_EXERCISE MATERIAL_:
-- ==== Sys2Proof/Machine/Sched.lean ====
section
/-! DEFINITION. Starting work inside a core (R350, R351), wakes and limits of waits (R84, R156, R354, R357), and the wait table (R358). -/

namespace Sys2Proof.Machine

open Sys2Proof

/-! Starting work (R350). -/

/-- No task or deque entry starts while the core waits at tandem.on (R297), or its tile is drained, halted or outside (R406). A coupled pair that waits
at tandem.off still starts tasks (R298). -/
def State.mayStart (s : State) (c : CoreId) : Bool :=
  !s.coreStopped c && !(s.tile c.vt).draining && !s.preempting c && (match (s.ctx ⟨c, 0⟩).st with | .waiting .tandem _ => s.coupled c | _ => true)

/-- The first of two tasks by arrival. -/
def earlier (a b : Task) : Task := if b.seq < a.seq then b else a

/-- The earliest arrival among tasks. -/
def firstTask : List Task → Option Task
  | [] => none
  | t :: r => some (r.foldl earlier t)

/-- The work a core starts next (Table 106 ranks 2 to 5): a task, or the bottom deque entry. -/
inductive Work where
  | task (t : Task)
  | entry (d : DqEntry)

def Core.nextWork (k : Core) : Option Work :=
  let q := k.runq.filter k.eligible
  let top := q.foldl (fun m t => max m t.prio) 0
  match firstTask (q.filter (fun t => decide (16 ≤ t.passed))) with
  | some t => some (.task t)
  | none =>
    match firstTask (q.filter (fun t => t.prio == 3)) with
    | some t => some (.task t)
    | none =>
      match k.deque with
      | d :: _ => some (.entry d)
      | [] => (firstTask (q.filter (fun t => t.prio == top))).map .task

/-- What a helper that takes a task receives (R65). -/
def Task.start (t : Task) : Start :=
  let word := fun i => BitVec.ofNat 64 (leNat ((t.payload.drop (8 * i)).take 8))
  { pc := t.handler, src := 0, regs := [word 0, word 1, word 2, word 3, word 4, word 5, t.reply, BitVec.ofNat 64 t.src], origin := .task,
    cls := t.cls, prio := t.prio, task := some t, info := t.hb }

/-- What a helper that takes a deque entry receives (R149). -/
def DqEntry.start (d : DqEntry) : Start :=
  { pc := d.cont, src := 0, regs := [d.frame, d.join, 0, 0, 0, 0, 0, BitVec.ofNat 64 d.src], origin := .deque, cls := 0, prio := 0,
    task := none, info := d.hb }

/-- Start the next piece of work of a core on its lowest free helper. -/
def State.workStart (s : State) (c : CoreId) : State :=
  if !s.mayStart c then s
  else
    match s.freeHelperOf c, (s.core c).nextWork with
    | some h, some (.task t) =>
      let s := s.modCore c (fun k => { (k.pass (some t.seq)) with runq := (k.pass (some t.seq)).runq.filter (fun x => x.seq != t.seq) })
      s.startHelper ⟨c, h⟩ t.start
    | some h, some (.entry d) =>
      let s := s.modCore c (fun k => { (k.pass none) with deque := k.deque.drop 1 })
      s.startHelper ⟨c, h⟩ d.start
    | _, _ => s

/-- Cores of the same launch on the tile whose deque holds an entry, in the order of R351. -/
def State.stealFrom (s : State) (c : CoreId) : Option CoreId :=
  ((List.range 191).map (fun i => (⟨c.vt, (c.pos + 1 + i) % 192⟩ : CoreId))).find? (fun d =>
    decide ((s.core d).launchId = (s.core c).launchId) && (s.core d).launch.isSome && !(s.core d).deque.isEmpty)

/-- The core has a free helper that a stolen entry could use, an empty deque and no eligible task (R351). -/
def State.maySteal (s : State) (c : CoreId) : Bool :=
  let k := s.core c
  s.mayStart c && (s.freeHelperOf c).isSome && k.deque.isEmpty && !k.runq.any k.eligible

/-- Steal the top entry of the first deque that holds one and start it. -/
def State.stealProbe (s : State) (c : CoreId) : State :=
  if !s.maySteal c then s
  else
    match s.stealFrom c, s.freeHelperOf c with
    | some v, some h =>
      match (s.core v).deque.getLast? with
      | some d => (s.modCore v (fun k => { k with deque := k.deque.dropLast })).startHelper ⟨c, h⟩ d.start
      | none => s
    | _, _ => s

/-- The arrival of a task of an enabled class in the run queue wakes the sleepers of the core (R156). -/
def State.wakeFor (s : State) (c : CoreId) (cls : Nat) : State := if (s.core c).classEn.getLsbD cls then s.wakeCore c else s

/-- Tasks of the overflow area enter the run queue of their core in arrival order (R31). -/
def State.reenter (s : State) (c : CoreId) : State :=
  let k := s.core c
  match (s.tile c.vt).overflow.find? (fun o => o.1 == c.pos) with
  | some o =>
    if 32 ≤ k.runq.length ∨ (s.tile c.vt).stopped = true then s
    else
      let t := { o.2 with seq := k.arrivals % 2 ^ 32 }
      (s.setCore c { k with runq := k.runq ++ [t], arrivals := k.arrivals + 1 }).modTile c.vt
        (fun x => { x with overflow := x.overflow.erase o }) |>.wakeFor c t.cls
  | none => s

/-! Waits. -/

/-- The inbox of an engine of a tile (R281): 0 copy, 1 gather, 2 collective, 3 digest. -/
def State.inboxOf (s : State) (vt engine : Nat) : List Cmd :=
  let t := s.tile vt
  match engine with
  | 0 => t.copyQ
  | 1 => t.gatherQ
  | 2 => t.collQ
  | _ => t.digestQ

/-- Every command that a tile's engines hold. -/
def Tile.commands (t : Tile) : List Cmd := t.copyQ ++ t.gatherQ ++ t.collQ ++ t.digestQ ++ t.collHeld

/-- Change every command that a tile's engines hold. -/
def Tile.mapCommands (t : Tile) (f : Cmd → Cmd) : Tile :=
  { t with copyQ := t.copyQ.map f, gatherQ := t.gatherQ.map f, collQ := t.collQ.map f, digestQ := t.digestQ.map f, collHeld := t.collHeld.map f }

/-- The events that the unit of a tile has emitted and that have no answer: its outgoing buffer (R261). -/
def State.outgoing (s : State) (vt : Nat) : Nat :=
  (s.net.filter (fun p => match p.pl with | .spur _ _ (some u) _ _ => u.1 == vt | _ => false)).length

/-- The condition a wait of a context waits for holds (R354). Waits that another step completes never do. -/
def State.waitOver (s : State) (c : CtxId) (w : Wait) : Bool :=
  let k := s.core c.core
  match w with
  | .counter n thr => decide (thr ≤ (k.reinAt n).v.toNat)
  | .sleep woken => woken
  | .timed _ woken => woken
  | .exit => s.mayLeave c.core || k.report.isSome
  | .forkFull => decide (k.deque.length < 16)
  | .waitdep => (s.producersLeft c.core).isEmpty
  | .tandem => (match k.tandem with | some t => t.primary | none => false) && helperCtx.all (fun i => (s.ctx ⟨c.core, i⟩).st == .free)
  | .inbox e => decide ((s.inboxOf c.core.vt e).length < 16)
  | .range lo hi wr _ => if hi = 0 then decide (k.sb.length < 16) else !s.sbHolds c.core lo hi wr
  | .drain => s.outgoing c.core.vt == 0
  | .posted => decide ((s.ctx c).posted < 16)
  | .earlier => true
  | .matrix => true
  | .spur => true
  | _ => false

/-- A sleep that has been woken completes; other waits look again at their instruction. -/
def State.endWait (s : State) (c : CtxId) (w : Wait) : State :=
  match w with
  | .sleep _ => s.finishWaiting c
  | .timed _ _ => s.finishWaiting c
  | _ => s.rouse c

/-- A context whose condition is met goes on (R354). A gang goes on when a waiting follower of it may. -/
def State.contextWake (s : State) (c : CtxId) : State :=
  let held := (s.members c).filter (fun m => m != c && (s.ctx m).gdone == 0 && (match (s.ctx m).st with | .waiting _ _ => true | _ => false))
  match held.find? (fun m => match (s.ctx m).st with | .waiting w _ => s.waitOver m w | _ => false) with
  | some m => s.rouse m
  | none =>
    match (s.ctx c).st with
    | .waiting w _ => if held.isEmpty && s.waitOver c w then s.endWait c w else s
    | _ => s

/-- The wait is one that WAITLIM bounds (Table 110; R153 exempts EXIT), and what TRAPVAL then holds (Table 111). -/
def Wait.limitVal : Wait → Option Word
  | .counter n _ => some (BitVec.ofNat 64 n)
  | .fullEmpty a => some (BitVec.ofNat 64 a)
  | .range _ _ _ ea => some ea
  | .bar => some 0
  | .sleep false => some 0
  | .forkFull => some 0
  | .waitdep => some 0
  | .gang _ => some 0
  | .tandem => some 0
  | .inbox _ => some 0
  | .drain => some 0
  | _ => none

/-- The wait of a context has lasted longer than WAITLIM cycles (R49, R84): the wait, and what TRAPVAL then holds. A wait whose condition holds, and
one of a context that has instructions handed over, has not; the trap waits while the stores of its frame are held back. -/
def State.limitDue (s : State) (c : CtxId) : Option (Wait × Word) :=
  let lim := (s.core c.core).waitLim.toNat
  match (s.ctx c).st with
  | .waiting w since =>
    match w.limitVal with
    | some v =>
      if s.waitOver c w || s.trapHeld c || s.busy c || (match (s.core c.core).tandem with | some t => !t.primary | none => false) then none
      else if lim = 0 ∨ s.edgesAt c.core.vt - since ≤ lim then none
      else some (w, v)
    | none => none
  | _ => none

/-- A wait longer than WAITLIM cycles traps (R49, R84): SLEEP at the instruction after it, every other wait at its instruction. -/
def State.waitLimit (s : State) (c : CtxId) : State :=
  match s.limitDue c with
  | some (w, v) =>
    let k := s.ctx c
    let t := Cause.at_ .waitLimit v
    match w with
    | .sleep _ => (s.setCtx c { k.advance .next with count := k.count + 1, st := .ready }).takeTrapTag c (nextHead k.line k.pc).1 false true k.count t
    | .gang _ => (s.unreserve c).trapAt c t
    | _ => s.trapAt c t
  | none => s

/-- The time of a timed SLEEP has passed (R156). -/
def State.sleepTimeout (s : State) (c : CtxId) : State :=
  match (s.ctx c).st with
  | .waiting (.timed n _) since => if n ≤ s.edgesAt c.core.vt - since then s.finishWaiting c else s
  | _ => s

/-! The wait table (R357, R358). -/

/-- A context is listed in the wait table (R357), which a wait whose condition is met has left; a follower stands where its leader does. -/
def State.listed (s : State) (c : CtxId) : Bool :=
  match (s.ctx (s.leadOf c)).st with
  | .waiting w _ => w.kind != 0 && !s.waitOver (s.leadOf c) w
  | .halted _ => true
  | _ => false

def CState.live : CState → Bool
  | .outside => false
  | .free => false
  | .reserved => false
  | _ => true

/-- Work of Table 106 could start on the core. -/
def State.couldStart (s : State) (c : CoreId) : Bool :=
  s.mayStart c && (s.freeHelperOf c).isSome && ((s.core c).nextWork.isSome || (s.stealFrom c).isSome)

/-- A core of a launch is listed (R358); a shadow with its primary. -/
def State.coreListed (s : State) (c : CoreId) : Bool :=
  match (s.core c).tandem with
  | some t => if t.primary then own c else own ⟨c.vt, t.partner⟩
  | none => own c
where
  own (d : CoreId) : Bool :=
    allCtx.all (fun i => !(s.ctx ⟨d, i⟩).st.live || s.listed ⟨d, i⟩) && !s.couldStart d

/-- A core starts its next piece of work on its lowest free helper (R350). -/
def execWorkStart (s : State) : Out := .next (s.workStart s.ev.core)

/-- A core steals a deque entry of its tile (R351). -/
def execDequeStealProbe (s : State) : Out := .next (s.stealProbe s.ev.core)

/-- A task returns from the overflow area to the run queue (R31). -/
def execOverflowReentry (s : State) : Out := .next (s.reenter s.ev.core)

/-- A waiting context whose condition is met goes on (R354). -/
def execContextWake (s : State) : Out := .next (s.contextWake s.ev.ctx)

/-- A wait longer than WAITLIM traps (R49). -/
def execWaitLimit (s : State) : Out := .next (s.waitLimit s.ev.ctx)

/-- The time of a timed SLEEP has passed (R156). -/
def execSleepTimeout (s : State) : Out := .next (s.sleepTimeout s.ev.ctx)

end Sys2Proof.Machine
end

_WORK INSTRUCTIONS_:
Starting from the top of the records and ending at the line that contains "t.prio == top))).map .task", repeat each line exactly and return only those lines.

_RESULT OF THE TASK_:
-- ==== Sys2Proof/Machine/Sched.lean ====
section
/-! DEFINITION. Starting work inside a core (R350, R351), wakes and limits of waits (R84, R156, R354, R357), and the wait table (R358). -/

namespace Sys2Proof.Machine

open Sys2Proof

/-! Starting work (R350). -/

/-- No task or deque entry starts while the core waits at tandem.on (R297), or its tile is drained, halted or outside (R406). A coupled pair that waits
at tandem.off still starts tasks (R298). -/
def State.mayStart (s : State) (c : CoreId) : Bool :=
  !s.coreStopped c && !(s.tile c.vt).draining && !s.preempting c && (match (s.ctx ⟨c, 0⟩).st with | .waiting .tandem _ => s.coupled c | _ => true)

/-- The first of two tasks by arrival. -/
def earlier (a b : Task) : Task := if b.seq < a.seq then b else a

/-- The earliest arrival among tasks. -/
def firstTask : List Task → Option Task
  | [] => none
  | t :: r => some (r.foldl earlier t)

/-- The work a core starts next (Table 106 ranks 2 to 5): a task, or the bottom deque entry. -/
inductive Work where
  | task (t : Task)
  | entry (d : DqEntry)

def Core.nextWork (k : Core) : Option Work :=
  let q := k.runq.filter k.eligible
  let top := q.foldl (fun m t => max m t.prio) 0
  match firstTask (q.filter (fun t => decide (16 ≤ t.passed))) with
  | some t => some (.task t)
  | none =>
    match firstTask (q.filter (fun t => t.prio == 3)) with
    | some t => some (.task t)
    | none =>
      match k.deque with
      | d :: _ => some (.entry d)
      | [] => (firstTask (q.filter (fun t => t.prio == top))).map .task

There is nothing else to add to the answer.